━━━━━ DATASET

-- ==== Sys2Proof/Laws/Encoding.lean ====
section
/-! SUPPORT. The fields of an operation word, and the tables' inverses. -/

namespace Sys2Proof

theorem ofBit_bit_precision (p : Precision) : Precision.ofBit p.bit = p := by cases p <;> rfl

theorem ofBit_bit_mode (m : CoordMode) : CoordMode.ofBit m.bit = m := by cases m <;> rfl

theorem bit_ofBit_precision (b : BitVec 1) : (Precision.ofBit b).bit = b := by
  revert b; decide

theorem bit_ofBit_mode (b : BitVec 1) : (CoordMode.ofBit b).bit = b := by
  revert b; decide

section fields
variable (f : Byte) (p : Precision) (m : CoordMode) (x y : Byte)

/-- The bits of an operation word, field by field. -/
theorem getLsbD_opWord (i : Nat) :
    (opWord f p m x y).getLsbD i =
      if i < 8 then f.getLsbD i
      else if i < 9 then p.bit.getLsbD (i - 8)
      else if i < 10 then m.bit.getLsbD (i - 9)
      else if i < 16 then false
      else if i < 24 then x.getLsbD (i - 16)
      else y.getLsbD (i - 24) := by
  simp only [opWord, BitVec.getLsbD_append]
  by_cases h8 : i < 8
  · simp only [h8, if_true]
  by_cases h9 : i < 9
  · simp only [h8, h9, show i - 8 < 1 by omega, if_true, if_false]
  by_cases h10 : i < 10
  · simp only [h8, h9, h10, show ¬ i - 8 < 1 by omega, show i - 9 < 1 by omega, show i - 8 - 1 = i - 9 by omega,
      if_true, if_false]
  by_cases h16 : i < 16
  · simp only [h8, h9, h10, h16, show ¬ i - 8 < 1 by omega, show ¬ i - 8 - 1 < 1 by omega,
      show i - 8 - 1 - 1 < 6 by omega, if_true, if_false, BitVec.getLsbD_zero]
  by_cases h24 : i < 24
  · simp only [h8, h9, h10, h16, h24, show ¬ i - 8 < 1 by omega, show ¬ i - 8 - 1 < 1 by omega,
      show ¬ i - 8 - 1 - 1 < 6 by omega, show i - 16 < 8 by omega, show i - 8 - 1 - 1 - 6 = i - 16 by omega,
      if_true, if_false]
  · simp only [h8, h9, h10, h16, h24, show ¬ i - 8 < 1 by omega, show ¬ i - 8 - 1 < 1 by omega,
      show ¬ i - 8 - 1 - 1 < 6 by omega, show ¬ i - 8 - 1 - 1 - 6 < 8 by omega,
      show i - 8 - 1 - 1 - 6 - 8 = i - 24 by omega, if_false]

theorem opwFunc_opWord : opwFunc (opWord f p m x y) = f := by
  apply BitVec.eq_of_getLsbD_eq
  intro i hi
  simp [opwFunc, getLsbD_opWord, hi]

theorem opwP_opWord : opwP (opWord f p m x y) = p.bit := by
  apply BitVec.eq_of_getLsbD_eq
  intro i hi
  obtain rfl : i = 0 := by omega
  simp only [opwP, BitVec.getLsbD_extractLsb', getLsbD_opWord]
  simp

theorem opwM_opWord : opwM (opWord f p m x y) = m.bit := by
  apply BitVec.eq_of_getLsbD_eq
  intro i hi
  obtain rfl : i = 0 := by omega
  simp only [opwM, BitVec.getLsbD_extractLsb', getLsbD_opWord]
  simp

theorem opwRsv_opWord : opwRsv (opWord f p m x y) = 0 := by
  apply BitVec.eq_of_getLsbD_eq
  intro i hi
  simp only [opwRsv, BitVec.getLsbD_extractLsb', getLsbD_opWord]
  simp [show ¬ 10 + i < 8 by omega, show ¬ 10 + i < 9 by omega, show 10 + i < 16 by omega]

theorem opwImm8_opWord : opwImm8 (opWord f p m x y) = x := by
  apply BitVec.eq_of_getLsbD_eq
  intro i hi
  simp only [opwImm8, BitVec.getLsbD_extractLsb', getLsbD_opWord]
  simp [hi, show ¬ 16 + i < 8 by omega, show ¬ 16 + i < 9 by omega, show ¬ 16 + i < 10 by omega,
    show 16 + i < 24 by omega]

theorem opwImm8b_opWord : opwImm8b (opWord f p m x y) = y := by
  apply BitVec.eq_of_getLsbD_eq
  intro i hi
  simp only [opwImm8b, BitVec.getLsbD_extractLsb', getLsbD_opWord]
  simp [hi, show ¬ 24 + i < 8 by omega, show ¬ 24 + i < 9 by omega, show ¬ 24 + i < 10 by omega,
    show ¬ 24 + i < 16 by omega]

end fields

/-- An operation word with RSV = 0 is the word of its fields. -/
theorem opWord_fields (w : Word32) (h : opwRsv w = 0) :
    opWord (opwFunc w) (Precision.ofBit (opwP w)) (CoordMode.ofBit (opwM w)) (opwImm8 w) (opwImm8b w) = w := by
  have hr : ∀ j, 10 ≤ j → j < 16 → w.getLsbD j = false := by
    intro j h1 h2
    have : (opwRsv w).getLsbD (j - 10) = false := by rw [h]; simp
    simpa [opwRsv, BitVec.getLsbD_extractLsb', show j - 10 < 6 by omega, show 10 + (j - 10) = j by omega] using this
  apply BitVec.eq_of_getLsbD_eq
  intro i hi
  simp only [getLsbD_opWord, bit_ofBit_precision, bit_ofBit_mode, opwFunc, opwP, opwM, opwImm8, opwImm8b,
    BitVec.getLsbD_extractLsb']
  split
  · simp_all
  · split
    · simp [show i - 8 < 1 by omega, show 8 + (i - 8) = i by omega]
    · split
      · simp [show i - 9 < 1 by omega, show 9 + (i - 9) = i by omega]
      · split
        · exact (hr i (by omega) (by omega)).symm
        · split
          · simp [show i - 16 < 8 by omega, show 16 + (i - 16) = i by omega]
          · simp [show i - 24 < 8 by omega, show 24 + (i - 24) = i by omega]

/-- Decoding the word of a FUNC's fields: the fields it does not use must be 0. -/
theorem decode_opWord (f : Byte) (p : Precision) (m : CoordMode) (x y : Byte) :
    decode (opWord f p m x y) =
      match funcMap f p m x y with
      | none => .illegal .rsvdFunc
      | some (u, i) => if unusedFieldSet u (opWord f p m x y) then .illegal .unusedField else .op i := by
  unfold decode
  rw [opwFunc_opWord, opwP_opWord, opwM_opWord, opwImm8_opWord, opwImm8b_opWord, ofBit_bit_precision, ofBit_bit_mode]
  cases funcMap f p m x y with
  | none => rfl
  | some r => simp only [opwRsv_opWord, ne_eq, not_true_eq_false, if_false]

theorem unusedFieldSet_opWord (u : Uses) (f : Byte) (p : Precision) (m : CoordMode) (x y : Byte) :
    unusedFieldSet u (opWord f p m x y) =
      ((p.bit != 0 && !u.p) || (m.bit != 0 && !u.m) || (x != 0 && !u.imm8) || (y != 0 && !u.imm8b)) := by
  unfold unusedFieldSet
  rw [opwP_opWord, opwM_opWord, opwImm8_opWord, opwImm8b_opWord]

/-- A word whose FUNC is listed and whose unused fields are 0 decodes to the operation of its row (`30_encoding.md`
R92, R94). -/
theorem decode_of_fields {f : Byte} {p : Precision} {m : CoordMode} {x y : Byte} {u : Uses} {i : Instr}
    (hf : funcMap f p m x y = some (u, i)) (hp : u.p = true ∨ p = .standard) (hm : u.m = true ∨ m = .raDec)
    (hx : u.imm8 = true ∨ x = 0) (hy : u.imm8b = true ∨ y = 0) : decode (opWord f p m x y) = .op i := by
  have hu : unusedFieldSet u (opWord f p m x y) = false := by
    rw [unusedFieldSet_opWord]
    rcases hp with h1 | h1 <;> rcases hm with h2 | h2 <;> rcases hx with h3 | h3 <;> rcases hy with h4 | h4 <;>
      simp [h1, h2, h3, h4, Precision.bit, CoordMode.bit]
  rw [decode_opWord, hf]
  simp only
  rw [hu]
  rfl

/-- The host-syntax word of `30_encoding.md` R108 is the word of R90's layout. -/
theorem fieldWord_eq_opWord (f : Byte) (p : Precision) (m : CoordMode) (x y : Byte) :
    Machine.fieldWord f.toNat p.bit.toNat m.bit.toNat x.toNat y.toNat = opWord f p m x y := by
  have ha : ∀ {j k : ℕ} (a : BitVec j) (b : BitVec k), (a ++ b).toNat = a.toNat * 2 ^ k + b.toNat := by
    intro j k a b
    rw [BitVec.toNat_append, ← Nat.shiftLeft_add_eq_or_of_lt b.isLt, Nat.shiftLeft_eq]
  apply BitVec.eq_of_toNat_eq
  unfold Machine.fieldWord opWord
  have := f.isLt
  have := x.isLt
  have := y.isLt
  have := p.bit.isLt
  have := m.bit.isLt
  simp only [ha, BitVec.toNat_ofNat]
  omega

end Sys2Proof
end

━━━━━━━━━━

What are the exact lines from the beginning of the material through the line containing "theorem ofBit_bit_precision (p"? Write out those lines alone.

-- ==== Sys2Proof/Laws/Encoding.lean ====
section
/-! SUPPORT. The fields of an operation word, and the tables' inverses. -/

namespace Sys2Proof

theorem ofBit_bit_precision (p : Precision) : Precision.ofBit p.bit = p := by cases p <;> rfl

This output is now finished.